theorem decodeP3_eq_ok_iff {mk : Nat → Nat → Nat → Instr} (hopc : fl.opc = opc) :
    decodeP3 mk fl = .ok i ↔ ∃ d a b, ⟨opc, 0#4, indexBits d, indexBits a, indexBits b, 0#4, 0#4⟩ = fl ∧
      (isPIndex d && isPIndex a && isPIndex b) = true ∧ mk d a b = i := by
  cases fl
  simp only [decodeP3, bind_eq_ok_iff, pure_eq_ok_iff, zeroField_eq_ok_iff, pField_eq_ok_iff]
  grind

theorem decodeP2_eq_ok_iff {mk : Nat → Nat → Instr} (hopc : fl.opc = opc) :
    decodeP2 mk fl = .ok i ↔ ∃ d a, ⟨opc, 0#4, indexBits d, indexBits a, 0#4, 0#4, 0#4⟩ = fl ∧
      (isPIndex d && isPIndex a) = true ∧ mk d a = i := by
  cases fl
  simp only [decodeP2, bind_eq_ok_iff, pure_eq_ok_iff, zeroField_eq_ok_iff, pField_eq_ok_iff]
  grind

theorem decodePM_eq_ok_iff {mk : Nat → Nat → Nat → Instr} (hopc : fl.opc = opc) :
    decodePM mk fl = .ok i ↔ ∃ d a b, ⟨opc, 0#4, indexBits d, indexBits a, indexBits b, 0#4, 0#4⟩ = fl ∧
      (isPIndex d && isFIndex a && isPIndex b) = true ∧ mk d a b = i := by
  cases fl
  simp only [decodePM, bind_eq_ok_iff, pure_eq_ok_iff, zeroField_eq_ok_iff, fField_eq_ok_iff, pField_eq_ok_iff]
  grind

theorem decodeP1S_eq_ok_iff {mk : Nat → Instr} (hopc : fl.opc = opc) :
    decodeP1S mk fl = .ok i ↔ ∃ a, ⟨opc, 0#4, 0#4, indexBits a, 0#4, 0#4, 0#4⟩ = fl ∧
      isPIndex a = true ∧ mk a = i := by
  cases fl
  simp only [decodeP1S, bind_eq_ok_iff, pure_eq_ok_iff, zeroField_eq_ok_iff, pField_eq_ok_iff]
  grind

theorem decodeP1D_eq_ok_iff {mk : Nat → Instr} (hopc : fl.opc = opc) :
    decodeP1D mk fl = .ok i ↔ ∃ d, ⟨opc, 0#4, indexBits d, 0#4, 0#4, 0#4, 0#4⟩ = fl ∧
      isPIndex d = true ∧ mk d = i := by
  cases fl
  simp only [decodeP1D, bind_eq_ok_iff, pure_eq_ok_iff, zeroField_eq_ok_iff, pField_eq_ok_iff]
  grind

theorem decodeS2_eq_ok_iff {mk : Nat → Nat → Instr} (hopc : fl.opc = opc) :
    decodeS2 mk fl = .ok i ↔ ∃ a b, ⟨opc, 0#4, 0#4, indexBits a, indexBits b, 0#4, 0#4⟩ = fl ∧
      (isFIndex a && isFIndex b) = true ∧ mk a b = i := by
  cases fl
  simp only [decodeS2, bind_eq_ok_iff, pure_eq_ok_iff, zeroField_eq_ok_iff, fField_eq_ok_iff]
  grind

theorem decodeV_eq_ok_iff {mk : Nat → Nat → Nat → Nat → Instr} (hopc : fl.opc = opc) :
    decodeV mk fl = .ok i ↔ ∃ a b c e, ⟨opc, 0#4, 0#4, indexBits a, indexBits b, indexBits c, indexBits e⟩ = fl ∧
      (isPIndex a && isFIndex b && isFIndex c && isFIndex e) = true ∧ mk a b c e = i := by
  cases fl
  simp only [decodeV, bind_eq_ok_iff, pure_eq_ok_iff, zeroField_eq_ok_iff, fField_eq_ok_iff, pField_eq_ok_iff]
  grind

end Formats

/-! ### The decoder -/

theorem decodeFields_fieldsOf {i : Instr} (h : WellFormed i) : decodeFields (fieldsOf i) = .ok i := by
  cases i
  case fadd | fsub | fmul => exact (decodeF3_eq_ok_iff rfl).2 ⟨_, _, _, _, rfl, h, rfl⟩
  case fsqr | finv | fred => exact (decodeF2_eq_ok_iff rfl).2 ⟨_, _, _, rfl, h, rfl⟩
  case padd => exact (decodeP3_eq_ok_iff rfl).2 ⟨_, _, _, rfl, h, rfl⟩
  case pdbl => exact (decodeP2_eq_ok_iff rfl).2 ⟨_, _, rfl, h, rfl⟩
  case pmul => exact (decodePM_eq_ok_iff rfl).2 ⟨_, _, _, rfl, h, rfl⟩
  case pchk | keychk => exact (decodeP1S_eq_ok_iff rfl).2 ⟨_, rfl, h, rfl⟩
  case pldg => exact (decodeP1D_eq_ok_iff rfl).2 ⟨_, rfl, h, rfl⟩
  case sigchk => exact (decodeS2_eq_ok_iff rfl).2 ⟨_, _, rfl, h, rfl⟩
  case verify => exact (decodeV_eq_ok_iff rfl).2 ⟨_, _, _, _, rfl, h, rfl⟩

/-- Each case of the decoder is one OPC and its format. -/
theorem fieldsOf_of_decodeFields {fl : Fields} {i : Instr} (h : decodeFields fl = .ok i) :
    fieldsOf i = fl ∧ WellFormed i := by
  unfold decodeFields at h
  split at h
  case h_1 hopc | h_2 hopc | h_3 hopc =>
    obtain ⟨m, d, a, b, hfl, hwf, rfl⟩ := (decodeF3_eq_ok_iff hopc).1 h
    exact ⟨hfl, hwf⟩
  case h_4 hopc | h_5 hopc | h_6 hopc =>
    obtain ⟨m, d, a, hfl, hwf, rfl⟩ := (decodeF2_eq_ok_iff hopc).1 h
    exact ⟨hfl, hwf⟩
  case h_7 hopc =>
    obtain ⟨d, a, b, hfl, hwf, rfl⟩ := (decodeP3_eq_ok_iff hopc).1 h
    exact ⟨hfl, hwf⟩
  case h_8 hopc =>
    obtain ⟨d, a, hfl, hwf, rfl⟩ := (decodeP2_eq_ok_iff hopc).1 h
    exact ⟨hfl, hwf⟩
  case h_9 hopc =>
    obtain ⟨d, a, b, hfl, hwf, rfl⟩ := (decodePM_eq_ok_iff hopc).1 h
    exact ⟨hfl, hwf⟩
  case h_10 hopc | h_13 hopc =>
    obtain ⟨a, hfl, hwf, rfl⟩ := (decodeP1S_eq_ok_iff hopc).1 h
    exact ⟨hfl, hwf⟩
  case h_11 hopc =>
    obtain ⟨d, hfl, hwf, rfl⟩ := (decodeP1D_eq_ok_iff hopc).1 h
    exact ⟨hfl, hwf⟩
  case h_12 hopc =>
    obtain ⟨a, b, hfl, hwf, rfl⟩ := (decodeS2_eq_ok_iff hopc).1 h
    exact ⟨hfl, hwf⟩
  case h_14 hopc =>
    obtain ⟨a, b, c, e, hfl, hwf, rfl⟩ := (decodeV_eq_ok_iff hopc).1 h
    exact ⟨hfl, hwf⟩
  case h_15 => cases h

/-- R95: a word spells exactly one command, or none. -/
theorem decode_eq_ok_iff {w : Word} {i : Instr} : decode w = .ok i ↔ encode i = w ∧ WellFormed i := by
  constructor
  · intro h
    obtain ⟨hfl, hwf⟩ := fieldsOf_of_decodeFields h
    exact ⟨by rw [encode, hfl, wordOfFields_fieldsOfWord], hwf⟩
  · rintro ⟨rfl, hwf⟩
    rw [decode, encode, fieldsOfWord_wordOfFields, decodeFields_fieldsOf hwf]

/-! ### The opcode map: each row is an OPC and a format -/

/-- What a format has in one of its fields (R82, R83). -/
inductive FieldKind where
  | unused
  | modulus
  | fIndex
  | pIndex

/-- The bits that are zero in every legal value of the field: all four, all but the lowest of MOD, bit 3 of an `F`
number, bits 3 and 2 of a `P` number. -/
def FieldKind.mask : FieldKind → BitVec 4
  | .unused => 0xF#4
  | .modulus => 0xE#4
  | .fIndex => 0x8#4
  | .pIndex => 0xC#4

section FieldMasks

variable {x : BitVec 4}

@[simp] theorem and_unused_mask_iff : x &&& FieldKind.unused.mask = 0#4 ↔ x = 0#4 := by
  rw [show FieldKind.unused.mask = BitVec.allOnes 4 from rfl, BitVec.and_allOnes]

@[simp] theorem and_modulus_mask_iff : x &&& FieldKind.modulus.mask = 0#4 ↔ ∃ m, x = modBits m := by
  have hmask : ∀ x : BitVec 4, x &&& FieldKind.modulus.mask = 0#4 ↔ x = 0#4 ∨ x = 1#4 := by decide
  rw [hmask]
  exact ⟨fun h => h.elim (⟨.modP, ·⟩) (⟨.modN, ·⟩), fun ⟨m, hm⟩ => by cases m <;> simp [hm, modBits]⟩

@[simp] theorem and_fIndex_mask_iff :
    x &&& FieldKind.fIndex.mask = 0#4 ↔ ∃ i, x = indexBits i ∧ isFIndex i = true := by
  have hmask : ∀ x : BitVec 4, x &&& FieldKind.fIndex.mask = 0#4 ↔ isFIndex x.toNat = true := by decide
  rw [hmask]
  exact ⟨fun h => ⟨x.toNat, fField_ok (if_pos h)⟩, fun ⟨i, hx, hi⟩ => by
    rw [hx, indexBits_toNat (by simp [isFIndex] at hi; omega)]; exact hi⟩

@[simp] theorem and_pIndex_mask_iff :
    x &&& FieldKind.pIndex.mask = 0#4 ↔ ∃ i, x = indexBits i ∧ isPIndex i = true := by
  have hmask : ∀ x : BitVec 4, x &&& FieldKind.pIndex.mask = 0#4 ↔ isPIndex x.toNat = true := by decide
  rw [hmask]
  exact ⟨fun h => ⟨x.toNat, pField_ok (if_pos h)⟩, fun ⟨i, hx, hi⟩ => by
    rw [hx, indexBits_toNat (by simp [isPIndex] at hi; omega)]; exact hi⟩

end FieldMasks

/-- What a format has in the six fields after OPC. -/
structure CommandFormat where
  mod : FieldKind
  d : FieldKind
  a : FieldKind
  b : FieldKind
  c : FieldKind
  e : FieldKind

/-- Every field after OPC is legal for the format. -/
def CommandFormat.Admits (fmt : CommandFormat) (fl : Fields) : Prop :=
  fl.mod &&& fmt.mod.mask = 0#4 ∧ fl.d &&& fmt.d.mask = 0#4 ∧ fl.a &&& fmt.a.mask = 0#4 ∧
    fl.b &&& fmt.b.mask = 0#4 ∧ fl.c &&& fmt.c.mask = 0#4 ∧ fl.e &&& fmt.e.mask = 0#4

/-- A row of R84 before it is printed as a pattern and a mask. -/
structure FormatRow where
  mnemonic : String
  opc : BitVec 8
  format : CommandFormat

/-- The row as printed: the pattern holds OPC, the mask all of OPC and what the format wants zero. -/
def FormatRow.print (row : FormatRow) : OpcodeRow where
  mnemonic := row.mnemonic
  pattern := wordOfFields ⟨row.opc, 0#4, 0#4, 0#4, 0#4, 0#4, 0#4⟩
  mask := wordOfFields ⟨0xFF#8, row.format.mod.mask, row.format.d.mask, row.format.a.mask, row.format.b.mask,
    row.format.c.mask, row.format.e.mask⟩

theorem fieldsOfWord_injective : Function.Injective fieldsOfWord :=
  Function.LeftInverse.injective wordOfFields_fieldsOfWord

theorem fieldsOfWord_and (w v : Word) : fieldsOfWord (w &&& v) =
    ⟨(fieldsOfWord w).opc &&& (fieldsOfWord v).opc, (fieldsOfWord w).mod &&& (fieldsOfWord v).mod,
      (fieldsOfWord w).d &&& (fieldsOfWord v).d, (fieldsOfWord w).a &&& (fieldsOfWord v).a,
      (fieldsOfWord w).b &&& (fieldsOfWord v).b, (fieldsOfWord w).c &&& (fieldsOfWord v).c,
      (fieldsOfWord w).e &&& (fieldsOfWord v).e⟩ := by
  simp only [fieldsOfWord, BitVec.extractLsb'_and]

/-- A word matches a row iff it has the row's OPC and its other fields are legal for the row's format. -/
theorem rowMatches_print_iff {w : Word} {row : FormatRow} :
    rowMatches w row.print = true ↔ (fieldsOfWord w).opc = row.opc ∧ row.format.Admits (fieldsOfWord w) := by
  have hopc : (fieldsOfWord w).opc &&& 0xFF#8 = (fieldsOfWord w).opc := BitVec.and_allOnes
  rw [rowMatches, beq_iff_eq, ← fieldsOfWord_injective.eq_iff, fieldsOfWord_and, FormatRow.print,
    fieldsOfWord_wordOfFields, fieldsOfWord_wordOfFields, Fields.mk.injEq, hopc, CommandFormat.Admits]

/-! The nine formats, named as in R83. -/

def formatF3 : CommandFormat := ⟨.modulus, .fIndex, .fIndex, .fIndex, .unused, .unused⟩
def formatF2 : CommandFormat := ⟨.modulus, .fIndex, .fIndex, .unused, .unused, .unused⟩
def formatP3 : CommandFormat := ⟨.unused, .pIndex, .pIndex, .pIndex, .unused, .unused⟩
def formatP2 : CommandFormat := ⟨.unused, .pIndex, .pIndex, .unused, .unused, .unused⟩
def formatPM : CommandFormat := ⟨.unused, .pIndex, .fIndex, .pIndex, .unused, .unused⟩
def formatP1S : CommandFormat := ⟨.unused, .unused, .pIndex, .unused, .unused, .unused⟩
def formatP1D : CommandFormat := ⟨.unused, .pIndex, .unused, .unused, .unused, .unused⟩
def formatS2 : CommandFormat := ⟨.unused, .unused, .fIndex, .fIndex, .unused, .unused⟩
def formatV : CommandFormat := ⟨.unused, .unused, .pIndex, .fIndex, .fIndex, .fIndex⟩

/-! ### A format's decoder accepts what the format admits -/

theorem exists_bind_eq_ok_iff {ε α β : Type} {x : Except ε α} {f : α → Except ε β} :
    (∃ b, (x >>= f) = .ok b) ↔ ∃ a, x = .ok a ∧ ∃ b, f a = .ok b := by
  cases x <;> simp [bind, Except.bind]

theorem exists_pure_eq_ok {ε α : Type} (a : α) : ∃ b, (pure a : Except ε α) = .ok b :=
  ⟨a, rfl⟩

section FormatMasks

variable {fl : Fields}

theorem exists_decodeF3_iff {mk : Modulus → Nat → Nat → Nat → Instr} :
    (∃ i, decodeF3 mk fl = .ok i) ↔ formatF3.Admits fl := by
  simp [decodeF3, exists_bind_eq_ok_iff, exists_pure_eq_ok, formatF3, CommandFormat.Admits, -bind_pure_comp]

theorem exists_decodeF2_iff {mk : Modulus → Nat → Nat → Instr} :
    (∃ i, decodeF2 mk fl = .ok i) ↔ formatF2.Admits fl := by
  simp [decodeF2, exists_bind_eq_ok_iff, exists_pure_eq_ok, formatF2, CommandFormat.Admits, -bind_pure_comp]

theorem exists_decodeP3_iff {mk : Nat → Nat → Nat → Instr} :
    (∃ i, decodeP3 mk fl = .ok i) ↔ formatP3.Admits fl := by
  simp [decodeP3, exists_bind_eq_ok_iff, exists_pure_eq_ok, formatP3, CommandFormat.Admits, -bind_pure_comp]

theorem exists_decodeP2_iff {mk : Nat → Nat → Instr} :
    (∃ i, decodeP2 mk fl = .ok i) ↔ formatP2.Admits fl := by
  simp [decodeP2, exists_bind_eq_ok_iff, exists_pure_eq_ok, formatP2, CommandFormat.Admits, -bind_pure_comp]

theorem exists_decodePM_iff {mk : Nat → Nat → Nat → Instr} :
    (∃ i, decodePM mk fl = .ok i) ↔ formatPM.Admits fl := by
  simp [decodePM, exists_bind_eq_ok_iff, exists_pure_eq_ok, formatPM, CommandFormat.Admits, -bind_pure_comp]

theorem exists_decodeP1S_iff {mk : Nat → Instr} :
    (∃ i, decodeP1S mk fl = .ok i) ↔ formatP1S.Admits fl := by
  simp [decodeP1S, exists_bind_eq_ok_iff, exists_pure_eq_ok, formatP1S, CommandFormat.Admits, -bind_pure_comp]

theorem exists_decodeP1D_iff {mk : Nat → Instr} :
    (∃ i, decodeP1D mk fl = .ok i) ↔ formatP1D.Admits fl := by
  simp [decodeP1D, exists_bind_eq_ok_iff, exists_pure_eq_ok, formatP1D, CommandFormat.Admits, -bind_pure_comp]

theorem exists_decodeS2_iff {mk : Nat → Nat → Instr} :
    (∃ i, decodeS2 mk fl = .ok i) ↔ formatS2.Admits fl := by
  simp [decodeS2, exists_bind_eq_ok_iff, exists_pure_eq_ok, formatS2, CommandFormat.Admits, -bind_pure_comp]

theorem exists_decodeV_iff {mk : Nat → Nat → Nat → Nat → Instr} :
    (∃ i, decodeV mk fl = .ok i) ↔ formatV.Admits fl := by
  simp [decodeV, exists_bind_eq_ok_iff, exists_pure_eq_ok, formatV, CommandFormat.Admits, -bind_pure_comp]

end FormatMasks

/-! ### The opcode map and the decoder -/

/-- R84's table, each row with its format. -/
def formatRows : List FormatRow :=
  [⟨"FADD", 0x10#8, formatF3⟩, ⟨"FSUB", 0x11#8, formatF3⟩, ⟨"FMUL", 0x12#8, formatF3⟩, ⟨"FSQR", 0x13#8, formatF2⟩,
    ⟨"FINV", 0x14#8, formatF2⟩, ⟨"FRED", 0x15#8, formatF2⟩, ⟨"PADD", 0x20#8, formatP3⟩, ⟨"PDBL", 0x21#8, formatP2⟩,
    ⟨"PMUL", 0x22#8, formatPM⟩, ⟨"PCHK", 0x23#8, formatP1S⟩, ⟨"PLDG", 0x24#8, formatP1D⟩,
    ⟨"SIGCHK", 0x30#8, formatS2⟩, ⟨"KEYCHK", 0x31#8, formatP1S⟩, ⟨"VERIFY", 0x40#8, formatV⟩]

/-- The patterns and masks the spec prints are those of the formats. -/
theorem opcodeTable_eq : opcodeTable = formatRows.map FormatRow.print := by
  decide

/-- Fields with the OPC of a row are decoded by the row's format. -/
theorem exists_decodeFields_iff {fl : Fields} :
    ∀ row ∈ formatRows, fl.opc = row.opc → ((∃ i, decodeFields fl = .ok i) ↔ row.format.Admits fl) := by
  obtain ⟨opc, mod, d, a, b, c, e⟩ := fl
  simp only [formatRows, List.forall_mem_cons, List.not_mem_nil, false_imp_iff, implies_true, and_true]
  refine ⟨?_, ?_, ?_, ?_, ?_, ?_, ?_, ?_, ?_, ?_, ?_, ?_, ?_, ?_⟩ <;> rintro rfl
  exacts [exists_decodeF3_iff, exists_decodeF3_iff, exists_decodeF3_iff, exists_decodeF2_iff, exists_decodeF2_iff,
    exists_decodeF2_iff, exists_decodeP3_iff, exists_decodeP2_iff, exists_decodePM_iff, exists_decodeP1S_iff,
    exists_decodeP1D_iff, exists_decodeS2_iff, exists_decodeP1S_iff, exists_decodeV_iff]

/-- The mnemonic and the OPC say the same of a command. -/
theorem mnemonicOf_eq_iff (i : Instr) : ∀ row ∈ formatRows, mnemonicOf i = row.mnemonic ↔ opcOf i = row.opc := by
  cases i <;> simp [formatRows, mnemonicOf, opcOf]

TASK DETAILS: For this task, write out exactly the lines of the entries above, starting at the line with "### The decoder -/" and ending at the line with "case h_11 hopc =>", both included, and no others.

EXERCISE SOLUTION:
/-! ### The decoder -/

theorem decodeFields_fieldsOf {i : Instr} (h : WellFormed i) : decodeFields (fieldsOf i) = .ok i := by
  cases i
  case fadd | fsub | fmul => exact (decodeF3_eq_ok_iff rfl).2 ⟨_, _, _, _, rfl, h, rfl⟩
  case fsqr | finv | fred => exact (decodeF2_eq_ok_iff rfl).2 ⟨_, _, _, rfl, h, rfl⟩
  case padd => exact (decodeP3_eq_ok_iff rfl).2 ⟨_, _, _, rfl, h, rfl⟩
  case pdbl => exact (decodeP2_eq_ok_iff rfl).2 ⟨_, _, rfl, h, rfl⟩
  case pmul => exact (decodePM_eq_ok_iff rfl).2 ⟨_, _, _, rfl, h, rfl⟩
  case pchk | keychk => exact (decodeP1S_eq_ok_iff rfl).2 ⟨_, rfl, h, rfl⟩
  case pldg => exact (decodeP1D_eq_ok_iff rfl).2 ⟨_, rfl, h, rfl⟩
  case sigchk => exact (decodeS2_eq_ok_iff rfl).2 ⟨_, _, rfl, h, rfl⟩
  case verify => exact (decodeV_eq_ok_iff rfl).2 ⟨_, _, _, _, rfl, h, rfl⟩

/-- Each case of the decoder is one OPC and its format. -/
theorem fieldsOf_of_decodeFields {fl : Fields} {i : Instr} (h : decodeFields fl = .ok i) :
    fieldsOf i = fl ∧ WellFormed i := by
  unfold decodeFields at h
  split at h
  case h_1 hopc | h_2 hopc | h_3 hopc =>
    obtain ⟨m, d, a, b, hfl, hwf, rfl⟩ := (decodeF3_eq_ok_iff hopc).1 h
    exact ⟨hfl, hwf⟩
  case h_4 hopc | h_5 hopc | h_6 hopc =>
    obtain ⟨m, d, a, hfl, hwf, rfl⟩ := (decodeF2_eq_ok_iff hopc).1 h
    exact ⟨hfl, hwf⟩
  case h_7 hopc =>
    obtain ⟨d, a, b, hfl, hwf, rfl⟩ := (decodeP3_eq_ok_iff hopc).1 h
    exact ⟨hfl, hwf⟩
  case h_8 hopc =>
    obtain ⟨d, a, hfl, hwf, rfl⟩ := (decodeP2_eq_ok_iff hopc).1 h
    exact ⟨hfl, hwf⟩
  case h_9 hopc =>
    obtain ⟨d, a, b, hfl, hwf, rfl⟩ := (decodePM_eq_ok_iff hopc).1 h
    exact ⟨hfl, hwf⟩
  case h_10 hopc | h_13 hopc =>
    obtain ⟨a, hfl, hwf, rfl⟩ := (decodeP1S_eq_ok_iff hopc).1 h
    exact ⟨hfl, hwf⟩
  case h_11 hopc =>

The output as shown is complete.